[Stored data]
--- START ---
/-- Step 3 (R299, R306): nothing is stored but at the physical addresses of the 62 bytes from byte 32 of
the outgoing TSS, and no register changes. Where linear and physical addresses are the same: the dynamic
fields of the outgoing TSS hold EIP, EFLAGS, with NT cleared for an IRET, the eight general registers and
the six selectors; every other byte of memory, the upper halves of the selector fields and the static
fields of the TSS among them, is as it was. -/
def Obligations.OutgoingTaskSaved : Prop :=
  ∀ (s : State) (cause : SwitchCause) (ret : Dword),
    (∀ ps, ∃ t, saveOutgoing cause ret ps s = .ok () t ∧ s.StoredTo ps t) ∧
    (s.Flat → s.mem.wf = true →
      ∃ ps t, translateRange .write false (s.tr.base + 32) 62 s = .ok ps s ∧
      saveOutgoing cause ret ps s = .ok () t ∧
      (∀ (k : Nat) (v : Dword),
        [ret, if cause = .iret then s.eflags &&& 0xFFFFBFFF else s.eflags, s.regs.eax, s.regs.ecx,
          s.regs.edx, s.regs.ebx, s.regs.esp, s.regs.ebp, s.regs.esi, s.regs.edi][k]? = some v →
        t.bytesAt (s.tr.base + BitVec.ofNat 32 (32 + 4 * k)) 4 = dwordBytes v) ∧
      (∀ (k : Nat) (v : Word),
        [s.segs.es.sel, s.segs.cs.sel, s.segs.ss.sel, s.segs.ds.sel, s.segs.fs.sel, s.segs.gs.sel][k]?
          = some v →
        t.bytesAt (s.tr.base + BitVec.ofNat 32 (72 + 4 * k)) 2 = wordBytes v) ∧
      s.StoredTo
        (((List.range 40).map fun k => (s.tr.base + BitVec.ofNat 32 (32 + k)).toNat) ++
          [72, 76, 80, 84, 88, 92].flatMap fun o =>
            [(s.tr.base + BitVec.ofNat 32 o).toNat, (s.tr.base + BitVec.ofNat 32 (o + 1)).toNat]) t)

/-- Table 7-2 (R306, R307) and step 4 (R302), where linear and physical addresses are the same and the
access bytes of the two TSS descriptors and the back link are distinct bytes: the busy bit of the incoming
task is set by JMP, CALL and interrupts and unchanged by IRET; that of the outgoing one is cleared by JMP
and IRET and unchanged by the others; the back link of the incoming TSS names the outgoing task after CALL
and interrupts and is unchanged otherwise; TR names the incoming task, TS is set, and nothing else
changes. -/
def Obligations.TaskLinking : Prop :=
  ∀ (s : State) (cause : SwitchCause) (tsel : Word) (d : Desc),
    s.Flat → s.mem.wf = true → s.walked = [] →
    let old := (s.gdtAccessAddr s.tr.sel).toNat
    let new := (s.gdtAccessAddr tsel).toNat
    [old, new, d.base.toNat, (d.base + 1).toNat].Nodup →
    ∃ pages t, SwitchPrepared s cause tsel d pages s ∧ linkTasks tsel d pages s = .ok () t ∧
      t.mem.read new = (if cause = .iret then s.mem.read new else s.mem.read new ||| 0x02) ∧
      t.mem.read old = (if cause = .jmp ∨ cause = .iret then s.mem.read old &&& 0xFD
        else s.mem.read old) ∧
      t.bytesAt d.base 2 = (if cause = .call ∨ cause = .int then wordBytes s.tr.sel
        else s.bytesAt d.base 2) ∧
      t.tr = ⟨tsel, d.base, d.effLimit⟩ ∧ t.ctl = { s.ctl with cr0 := s.ctl.cr0 ||| 0x00000008 } ∧
      s.StoredTo [old, new, d.base.toNat, (d.base + 1).toNat] { t with tr := s.tr, ctl := s.ctl }
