-- ==== Sys2Proof/Laws/Flags.lean ====
section
/-! SUPPORT. EFLAGS, CR0 and CR3 bit by bit: what every change of them leaves alone (R25, R33, R34). -/

namespace Sys2Proof.Machine

open Sys2Proof

theorem withBit_getLsbD (v : Dword) (n : Nat) (b : Bool) (i : Nat) (hn : n < 32) :
    (withBit v n b).getLsbD i = if i = n then b else v.getLsbD i := by
  unfold withBit
  by_cases hi : i < 32
  · cases b <;> by_cases h : i = n <;> simp [h, hi, hn]
  · have hne : i ≠ n := by omega
    have hz : v.getLsbD i = false := BitVec.getLsbD_of_ge v i (by omega)
    cases b <;> simp [hne, Ne.symm hne, hi, hz]

theorem withBit_same (v : Dword) (n : Nat) (b : Bool) (hn : n < 32) (h : v.getLsbD n = b) :
    withBit v n b = v := by
  apply BitVec.eq_of_getLsbD_eq
  intro i _
  rw [withBit_getLsbD _ _ _ _ hn]
  split <;> simp_all

theorem withBit_withBit (v : Dword) (n : Nat) (a b : Bool) (hn : n < 32) :
    withBit (withBit v n a) n b = withBit v n b := by
  apply BitVec.eq_of_getLsbD_eq
  intro i _
  simp only [withBit_getLsbD _ _ _ _ hn]
  split <;> rfl

/-- The bits of EFLAGS that hold a flag; every other one reads as R25 says. -/
def isFlagBit (i : Nat) : Bool :=
  [0, 2, 4, 6, 7, 8, 9, 10, 11, 12, 13, 14, 16, 17].contains i

theorem eflagsOf_getLsbD (v : Dword) (i : Nat) (hi : i < 32) :
    (eflagsOf v).getLsbD i = if isFlagBit i then v.getLsbD i else decide (i = 1) := by
  unfold eflagsOf
  have h := hi
  interval_cases i <;> simp [isFlagBit]

/-- A register image is what EFLAGS can hold when its other bits read as R25 says. -/
theorem eflagsOf_eq_iff (v : Dword) :
    eflagsOf v = v ↔ ∀ i, i < 32 → isFlagBit i = false → v.getLsbD i = decide (i = 1) := by
  constructor
  · intro h i hi hf
    rw [← h, eflagsOf_getLsbD v i hi, hf]
    rfl
  · intro h
    apply BitVec.eq_of_getLsbD_eq
    intro i hi
    rw [eflagsOf_getLsbD v i hi]
    split
    · rfl
    · exact (h i hi (by simpa using ‹¬isFlagBit i = true›)).symm

theorem eflagsOf_idem (v : Dword) : eflagsOf (eflagsOf v) = eflagsOf v := by
  rw [eflagsOf_eq_iff]
  intro i hi hf
  rw [eflagsOf_getLsbD v i hi, hf]
  rfl

/-- Setting a flag keeps the bits that hold none. -/
theorem eflagsOf_withBit {v : Dword} (n : Nat) (b : Bool) (hn : n < 32) (hf : isFlagBit n = true)
    (h : eflagsOf v = v) : eflagsOf (withBit v n b) = withBit v n b := by
  rw [eflagsOf_eq_iff] at *
  intro i hi hfi
  rw [withBit_getLsbD _ _ _ _ hn]
  split
  · subst_vars; simp_all
  · exact h i hi hfi

/-- EFLAGS as the spec allows it: R25's fixed bits, and VM = 0 (R391 P2). -/
def FlagsOK (v : Dword) : Prop := eflagsOf v = v ∧ v.getLsbD bitVM = false

theorem FlagsOK.withBit {v : Dword} (h : FlagsOK v) (n : Nat) (b : Bool) (hn : n < 32)
    (hf : isFlagBit n = true) (hv : n ≠ bitVM) : FlagsOK (withBit v n b) := by
  refine ⟨eflagsOf_withBit n b hn hf h.1, ?_⟩
  rw [withBit_getLsbD _ _ _ _ hn, if_neg (Ne.symm hv)]
  exact h.2

theorem FlagsOK.setZF {v : Dword} (h : FlagsOK v) (b : Bool) : FlagsOK (setZF v b) :=
  h.withBit _ b (by decide) (by decide) (by decide)

theorem FlagsOK.drawArithFlags {v : Dword} (h : FlagsOK v) (d : BitVec 6) :
    FlagsOK (drawArithFlags v d) := by
  unfold Machine.drawArithFlags
  repeat (refine FlagsOK.withBit ?_ _ _ (by decide) (by decide) (by decide))
  exact h

theorem FlagsOK.afterEntry {v : Dword} (h : FlagsOK v) (ig : Bool) : FlagsOK (flagsAfterEntry v ig) := by
  unfold flagsAfterEntry
  dsimp only
  split
  all_goals repeat (refine FlagsOK.withBit ?_ _ _ (by decide) (by decide) (by decide))
  all_goals exact h

theorem FlagsOK.afterIret {v : Dword} (h : FlagsOK v) (image : Dword) (cpl : Level) :
    FlagsOK (flagsAfterIret v image cpl) := by
  have ha : eflagsOf (eflagsOf image) = eflagsOf image := eflagsOf_idem image
  have hw : ∀ (w : Dword) (n : Nat) (b : Bool), n < 32 → isFlagBit n = true → eflagsOf w = w →
      eflagsOf (Machine.withBit w n b) = Machine.withBit w n b := fun w n b hn hf hw =>
    eflagsOf_withBit n b hn hf hw
  refine ⟨?_, ?_⟩
  · simp only [flagsAfterIret]
    refine hw _ _ _ (by decide) (by decide) ?_
    by_cases h1 : cpl = 0
    · by_cases h2 : cpl ≤ iopl v
      · rw [if_pos h2, if_pos h1]; exact ha
      · rw [if_neg h2, if_pos h1]; exact hw _ _ _ (by decide) (by decide) ha
    · have hb := hw _ 13 (v.getLsbD 13) (by decide) (by decide)
        (hw _ 12 (v.getLsbD 12) (by decide) (by decide) ha)
      by_cases h2 : cpl ≤ iopl v
      · rw [if_pos h2, if_neg h1]; exact hb
      · rw [if_neg h2, if_neg h1]; exact hw _ _ _ (by decide) (by decide) hb
  · simp only [flagsAfterIret]
    rw [withBit_getLsbD _ _ _ _ (by decide), if_pos rfl]
    exact h.2

theorem FlagsOK.incoming {image : Dword} (c : SwitchCause) (h : image.getLsbD bitVM = false) :
    FlagsOK (incomingFlags c image) := by
  have key : ∀ v : Dword, v.getLsbD bitVM = false → FlagsOK (eflagsOf v) := by
    intro v hv
    refine ⟨eflagsOf_idem v, ?_⟩
    rw [eflagsOf_getLsbD _ _ (by decide)]
    simpa [isFlagBit, bitVM] using hv
  unfold incomingFlags
  cases c
  all_goals first
    | exact key _ h
    | (refine key _ ?_; rw [withBit_getLsbD _ _ _ _ (by decide)]; simpa [bitVM, bitNT] using h)

/-! ## CR0 and CR3 -/

/-- The bits of CR0 that are not reserved (R33, R237). -/
def isCr0Bit (i : Nat) : Bool := [0, 1, 2, 3, 4, 31].contains i

theorem cr0Of_getLsbD (v : Dword) (i : Nat) (hi : i < 32) :
    (cr0Of v).getLsbD i = (isCr0Bit i && v.getLsbD i) := by
  unfold cr0Of
  have h := hi
  interval_cases i <;> simp [isCr0Bit]

/-- CR0 as the spec allows it: reserved bits 0 and PE = 1 (R237, R391 P1). -/
def Cr0OK (v : Dword) : Prop := cr0Of v = v ∧ v.getLsbD bitPE = true

theorem cr0Of_eq_iff (v : Dword) :
    cr0Of v = v ↔ ∀ i, i < 32 → isCr0Bit i = false → v.getLsbD i = false := by
  constructor
  · intro h i hi hf
    rw [← h, cr0Of_getLsbD v i hi, hf, Bool.false_and]
  · intro h
    apply BitVec.eq_of_getLsbD_eq
    intro i hi
    rw [cr0Of_getLsbD v i hi]
    by_cases hc : isCr0Bit i = true
    · rw [hc, Bool.true_and]
    · have hc' : isCr0Bit i = false := by simpa using hc
      rw [hc', h i hi hc', Bool.false_and]

theorem Cr0OK.withTS {v : Dword} (h : Cr0OK v) (b : Bool) : Cr0OK (withBit v bitTS b) := by
  refine ⟨?_, ?_⟩
  · rw [cr0Of_eq_iff]
    intro i hi hf
    rw [withBit_getLsbD _ _ _ _ (by decide)]
    split
    · subst_vars; simp [isCr0Bit, bitTS] at hf
    · exact (cr0Of_eq_iff v).1 h.1 i hi hf
  · rw [withBit_getLsbD _ _ _ _ (by decide)]
    simpa [bitTS, bitPE] using h.2

theorem Cr0OK.ofMov {v : Dword} (h : v.getLsbD bitPE = true) : Cr0OK (cr0Of v) := by
  refine ⟨?_, ?_⟩
  · rw [cr0Of_eq_iff]
    intro i hi hf
    rw [cr0Of_getLsbD v i hi, hf, Bool.false_and]
  · rw [cr0Of_getLsbD v _ (by decide)]
    simpa [isCr0Bit, bitPE] using h

/-- LMSW bit by bit: TS, EM and MP are copied, PE can only be set (R236). -/
theorem cr0AfterLmsw_getLsbD (c : Dword) (v : Word) (i : Nat) (hi : i < 32) :
    (cr0AfterLmsw c v).getLsbD i =
      if i = 0 then c.getLsbD 0 || v.getLsbD 0
      else if i < 4 then v.getLsbD i
      else c.getLsbD i := by
  unfold cr0AfterLmsw
  have h := hi
  interval_cases i <;> simp

theorem Cr0OK.afterLmsw {c : Dword} (h : Cr0OK c) (v : Word) : Cr0OK (cr0AfterLmsw c v) := by
  refine ⟨?_, ?_⟩
  · rw [cr0Of_eq_iff]
    intro i hi hf
    rw [cr0AfterLmsw_getLsbD _ _ _ hi]
    split
    · subst_vars; simp [isCr0Bit] at hf
    · split
      · exfalso; revert hf; interval_cases i <;> simp [isCr0Bit]
      · exact (cr0Of_eq_iff c).1 h.1 i hi hf
  · rw [cr0AfterLmsw_getLsbD _ _ _ (by decide)]
    have := h.2
    simp_all [bitPE]

theorem cr3Of_idem (v : Dword) : cr3Of (cr3Of v) = cr3Of v := by
  simp [cr3Of, BitVec.and_assoc]

end Sys2Proof.Machine
end

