-- ==== Sys2Proof/Tests/Slice0.lean ====
section
/-! SUPPORT. Tests. Every expected value is the spec's: the encodings of R142 to R146, and the vectors and
the environment ENV of spec/95_test_vectors.md, whose numbers (V40-3, V41-4, ...) the docstrings give.
After them, for each statement with hypotheses, the witnesses that meet them. -/

namespace Sys2Proof.Tests

open Sys2Proof Sys2Proof.Machine

set_option Elab.async false

/-! ## The environment ENV of spec/95_test_vectors.md part 2 -/

/-- Memory cells of bytes from an address on. -/
def cells (a : Nat) : List Byte → Memory
  | [] => []
  | b :: bs => if b = 0 then cells (a + 1) bs else (a, b) :: cells (a + 1) bs

/-- Bytes put into memory. -/
def put (m : Memory) (a : Nat) : List Byte → Memory
  | [] => m
  | b :: bs => put (m.write a b) (a + 1) bs

/-- The GDT of ENV, the bytes of its table. -/
def gdtBytes : List Byte :=
  [0x00, 0x00, 0x00, 0x00, 0x00, 0x00, 0x00, 0x00,
   0xFF, 0xFF, 0x00, 0x00, 0x00, 0x9A, 0xCF, 0x00,
   0xFF, 0xFF, 0x00, 0x00, 0x00, 0x92, 0xCF, 0x00,
   0xFF, 0xFF, 0x00, 0x00, 0x00, 0xFB, 0xCF, 0x00,
   0xFF, 0xFF, 0x00, 0x00, 0x00, 0xF3, 0xCF, 0x00,
   0x17, 0x00, 0x00, 0x30, 0x00, 0x82, 0x00, 0x00,
   0xFF, 0xFF, 0x00, 0x00, 0x00, 0x9E, 0x40, 0x00,
   0x00, 0x01, 0x08, 0x00, 0x02, 0xEC, 0x00, 0x00,
   0x67, 0x00, 0x00, 0x00, 0x01, 0x8B, 0x00, 0x00,
   0x67, 0x00, 0x00, 0x10, 0x01, 0x89, 0x00, 0x00,
   0x00, 0x00, 0x48, 0x00, 0x00, 0xE5, 0x00, 0x00,
   0xFF, 0xFF, 0x00, 0x00, 0x00, 0xF0, 0xCF, 0x00,
   0xFF, 0xFF, 0x00, 0x00, 0x00, 0x98, 0xCF, 0x00,
   0xFF, 0x0F, 0x00, 0x00, 0x00, 0xF6, 0x40, 0x00,
   0xFF, 0xFF, 0x00, 0x00, 0x00, 0x72, 0xCF, 0x00,
   0x00, 0x02, 0x08, 0x00, 0x00, 0xEC, 0x00, 0x00]

/-- The GDT at 00001000H, TSS A at 00010000H and TSS B at 00011000H. -/
def envMem : Memory :=
  cells 0x1000 gdtBytes ++
    [(0x10005, 0x80), (0x10008, 0x10), (0x11021, 0x06), (0x11024, 0x02), (0x11039, 0x90),
     (0x11048, 0x10), (0x1104C, 0x08), (0x11050, 0x10), (0x11054, 0x10)]

/-- A flat code segment of a level, as `Cache` gives it for entries 1 and 3. -/
def flatCode (sel : Word) (dpl : Level) : SegReg := SegReg.mk sel true 0 0xFFFFFFFF true 0xB true dpl

/-- A flat data segment of a level, as `Cache` gives it for entries 2 and 4. -/
def flatData (sel : Word) (dpl : Level) : SegReg := SegReg.mk sel true 0 0xFFFFFFFF true 0x3 true dpl

/-- The user state U3, EIP = 00020000H; exceptions end the run, so that they can be seen. -/
def user : State :=
  { State.reset with
    regs := { State.reset.regs with esp := 0x00030000 }
    eip := 0x00020000
    nextEip := 0x00020000
    segs :=
      { State.reset.segs with
        cs := flatCode 0x001B 3, ss := flatData 0x0023 3, ds := flatData 0x0023 3, es := flatData 0x0023 3 }
    cpl := 3
    gdtr := TableReg.mk 0x00001000 0x007F
    tr := TaskReg.mk 0x0040 0x00010000 0x00000067
    ctl := { State.reset.ctl with cr0 := 0x00000011 }
    mem := envMem
    deliverExceptions := false }

/-- The kernel state K0, EIP = 00000400H, entries 1 and 2 of the GDT accessed. -/
def kernel : State :=
  { user with
    regs := { State.reset.regs with esp := 0x00008000 }
    eip := 0x00000400
    nextEip := 0x00000400
    segs :=
      { State.reset.segs with
        cs := flatCode 0x0008 0, ss := flatData 0x0010 0, ds := flatData 0x0010 0, es := flatData 0x0010 0 }
    cpl := 0
    mem := (envMem.write 0x100D 0x9B).write 0x1015 0x93 }

/-- The state with a value in EAX. -/
def eax (s : State) (v : Dword) : State := { s with regs := { s.regs with eax := v } }

/-- The state with a value in EBX. -/
def ebx (s : State) (v : Dword) : State := { s with regs := { s.regs with ebx := v } }

/-- The state with a value in ESP. -/
def esp (s : State) (v : Dword) : State := { s with regs := { s.regs with esp := v } }

/-- The state with bytes in memory. -/
def withBytes (s : State) (a : Nat) (bs : List Byte) : State := { s with mem := put s.mem a bs }

/-- One step, with the bytes of an instruction at CS:EIP. -/
def run (s : State) (bs : List Byte) : Host.Outcome State Fault Refusal :=
  step (withBytes s (s.segs.cs.base + s.eip).toNat bs)

/-- What a next state shows. -/
def shows {α : Type} (o : Host.Outcome State Fault Refusal) (f : State → α) : Option α :=
  match o with
  | .next t => some (f t)
  | _ => none

/-- The exception a run ends in. -/
def raised (o : Host.Outcome State Fault Refusal) : Option Exception :=
  match o with
  | .fault (.exception e _) => some e
  | _ => none

/-- The refusal a run ends in. -/
def refusal (o : Host.Outcome State Fault Refusal) : Option Refusal :=
  match o with
  | .refused r => some r
  | _ => none

/-- The doubleword of memory at an address. -/
def dword (s : State) (a : Nat) : Dword := s.mem.dword a

/-! ## Well-formedness -/

/-- ESP is no index (R144). -/
theorem test_wf_index : (Instr.jmpRm (.mem ⟨.ds, none, some (.esp, 0), 0⟩)).wf = false := by decide
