-- ==== Sys2Proof/Syntax.lean ====
section
/-! DEFINITION. The seven operations (30_encoding.md R58), their assembler form (R64), and the reasons a
command word is illegal (R61, R62). -/

namespace Sys2Proof

/-- The operations of the block, operands in the order of the assembler syntax (R64). The buffer of SENDBUF,
RECVBUF and SARECV is no operand: the host designates it at the buffer port (R57, 10_state.md R32). -/
inductive Instr where
  /-- `INIT clksel, rate, ckph, ckpl` (40_configuration.md R70). -/
  | init (clksel : ClkSel) (rate : Rate) (ckph ckpl : Bool)
  /-- `SENDBUF count` (43_transfer_send.md R100). -/
  | sendbuf (count : Count)
  /-- `SENDBYTE byte` (43_transfer_send.md R104). -/
  | sendbyte (byte : Byte)
  /-- `RECVBUF count` (44_transfer_receive.md R110). -/
  | recvbuf (count : Count)
  /-- `RECVBYTE` (44_transfer_receive.md R113). -/
  | recvbyte
  /-- `SARECV regaddr, count` (45_register_read.md R120). -/
  | sarecv (regaddr : Byte) (count : Count)
  /-- `SARECVB regaddr` (45_register_read.md R127). -/
  | sarecvb (regaddr : Byte)
  deriving DecidableEq, Repr

/-- The value of `OP` of each operation (R58); it is also what the latch `OPC` holds (R59). -/
def Instr.opcode : Instr → Opcode
  | .init _ _ _ _ => 1
  | .sendbuf _ => 2
  | .sendbyte _ => 3
  | .recvbuf _ => 4
  | .recvbyte => 5
  | .sarecv _ _ => 6
  | .sarecvb _ => 7

/-- The mnemonics of R58 and R64. -/
inductive Mnemonic where
  | init | sendbuf | sendbyte | recvbuf | recvbyte | sarecv | sarecvb
  deriving DecidableEq, Repr

/-- The mnemonic as the opcode table spells it. -/
def Mnemonic.name : Mnemonic → String
  | .init => "INIT"
  | .sendbuf => "SENDBUF"
  | .sendbyte => "SENDBYTE"
  | .recvbuf => "RECVBUF"
  | .recvbyte => "RECVBYTE"
  | .sarecv => "SARECV"
  | .sarecvb => "SARECVB"

/-- A command as it is written (R64): a mnemonic and its operands, plain numbers in the order of the source's call. -/
structure AsmLine where
  op : Mnemonic
  operands : List Nat
  deriving DecidableEq, Repr

/-- How an operation is written (R64). -/
def Instr.toAsm : Instr → AsmLine
  | .init clksel rate ckph ckpl => ⟨.init, [clksel.toNat, rate.toNat, ckph.toNat, ckpl.toNat]⟩
  | .sendbuf count => ⟨.sendbuf, [count.toNat]⟩
  | .sendbyte byte => ⟨.sendbyte, [byte.toNat]⟩
  | .recvbuf count => ⟨.recvbuf, [count.toNat]⟩
  | .recvbyte => ⟨.recvbyte, []⟩
  | .sarecv regaddr count => ⟨.sarecv, [regaddr.toNat, count.toNat]⟩
  | .sarecvb regaddr => ⟨.sarecvb, [regaddr.toNat]⟩

/-- Why a command word selects no row of the opcode map (R62). -/
inductive Reject where
  /-- Opcode 0x0 or 0x8 to 0xF (R58, R63). -/
  | opcode (op : Opcode)
  /-- A must-be-zero bit of the format is 1 (R61). -/
  | reservedBits (op : Opcode)
  deriving DecidableEq, Repr

end Sys2Proof
end

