-- ==== Sys2Proof/Machine/SendPhases.lean ====
section
/-! DEFINITION. The phases of SENDBUF and SENDBYTE (43_transfer_send.md R101 to R103). -/

namespace Sys2Proof.Machine

/-- Phase SB_LOOP (R101): write the next byte and wait for transmit-empty, or leave the loop. -/
def sbLoop (s : State) : Result :=
  if s.more then
    match s.sendOperand with
    | .ok v => .next ((s.txWrite v).armAndWait .txe .sbNext)
    | .error f => .fault f
  else .next { s with ph := .sbPoll }

/-- Phase SB_NEXT (R102). -/
def State.sbNext (s : State) : State := { s.nextIdx with ph := .sbLoop }

/-- Phase SB_POLL (R103): poll again while BUSY = 1, else return. -/
def State.sbPoll (s : State) : State := if s.busy then { s with ph := .sbPoll } else { s with ph := .idle }

end Sys2Proof.Machine
end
--- END ---
### [About this exercise]
Copy the lines from the start of the data verbatim, stopping after the line containing "s.Flat → s.mem.wf = true → s.walked".

### [Finished task]
/-- Step 3 (R299, R306): nothing is stored but at the physical addresses of the 62 bytes from byte 32 of
the outgoing TSS, and no register changes. Where linear and physical addresses are the same: the dynamic
fields of the outgoing TSS hold EIP, EFLAGS, with NT cleared for an IRET, the eight general registers and
the six selectors; every other byte of memory, the upper halves of the selector fields and the static
fields of the TSS among them, is as it was. -/
def Obligations.OutgoingTaskSaved : Prop :=
  ∀ (s : State) (cause : SwitchCause) (ret : Dword),
    (∀ ps, ∃ t, saveOutgoing cause ret ps s = .ok () t ∧ s.StoredTo ps t) ∧
    (s.Flat → s.mem.wf = true →
      ∃ ps t, translateRange .write false (s.tr.base + 32) 62 s = .ok ps s ∧
      saveOutgoing cause ret ps s = .ok () t ∧
      (∀ (k : Nat) (v : Dword),
        [ret, if cause = .iret then s.eflags &&& 0xFFFFBFFF else s.eflags, s.regs.eax, s.regs.ecx,
          s.regs.edx, s.regs.ebx, s.regs.esp, s.regs.ebp, s.regs.esi, s.regs.edi][k]? = some v →
        t.bytesAt (s.tr.base + BitVec.ofNat 32 (32 + 4 * k)) 4 = dwordBytes v) ∧
      (∀ (k : Nat) (v : Word),
        [s.segs.es.sel, s.segs.cs.sel, s.segs.ss.sel, s.segs.ds.sel, s.segs.fs.sel, s.segs.gs.sel][k]?
          = some v →
        t.bytesAt (s.tr.base + BitVec.ofNat 32 (72 + 4 * k)) 2 = wordBytes v) ∧
      s.StoredTo
        (((List.range 40).map fun k => (s.tr.base + BitVec.ofNat 32 (32 + k)).toNat) ++
          [72, 76, 80, 84, 88, 92].flatMap fun o =>
            [(s.tr.base + BitVec.ofNat 32 o).toNat, (s.tr.base + BitVec.ofNat 32 (o + 1)).toNat]) t)

/-- Table 7-2 (R306, R307) and step 4 (R302), where linear and physical addresses are the same and the
access bytes of the two TSS descriptors and the back link are distinct bytes: the busy bit of the incoming
task is set by JMP, CALL and interrupts and unchanged by IRET; that of the outgoing one is cleared by JMP
and IRET and unchanged by the others; the back link of the incoming TSS names the outgoing task after CALL
and interrupts and is unchanged otherwise; TR names the incoming task, TS is set, and nothing else
changes. -/
def Obligations.TaskLinking : Prop :=
  ∀ (s : State) (cause : SwitchCause) (tsel : Word) (d : Desc),
    s.Flat → s.mem.wf = true → s.walked = [] →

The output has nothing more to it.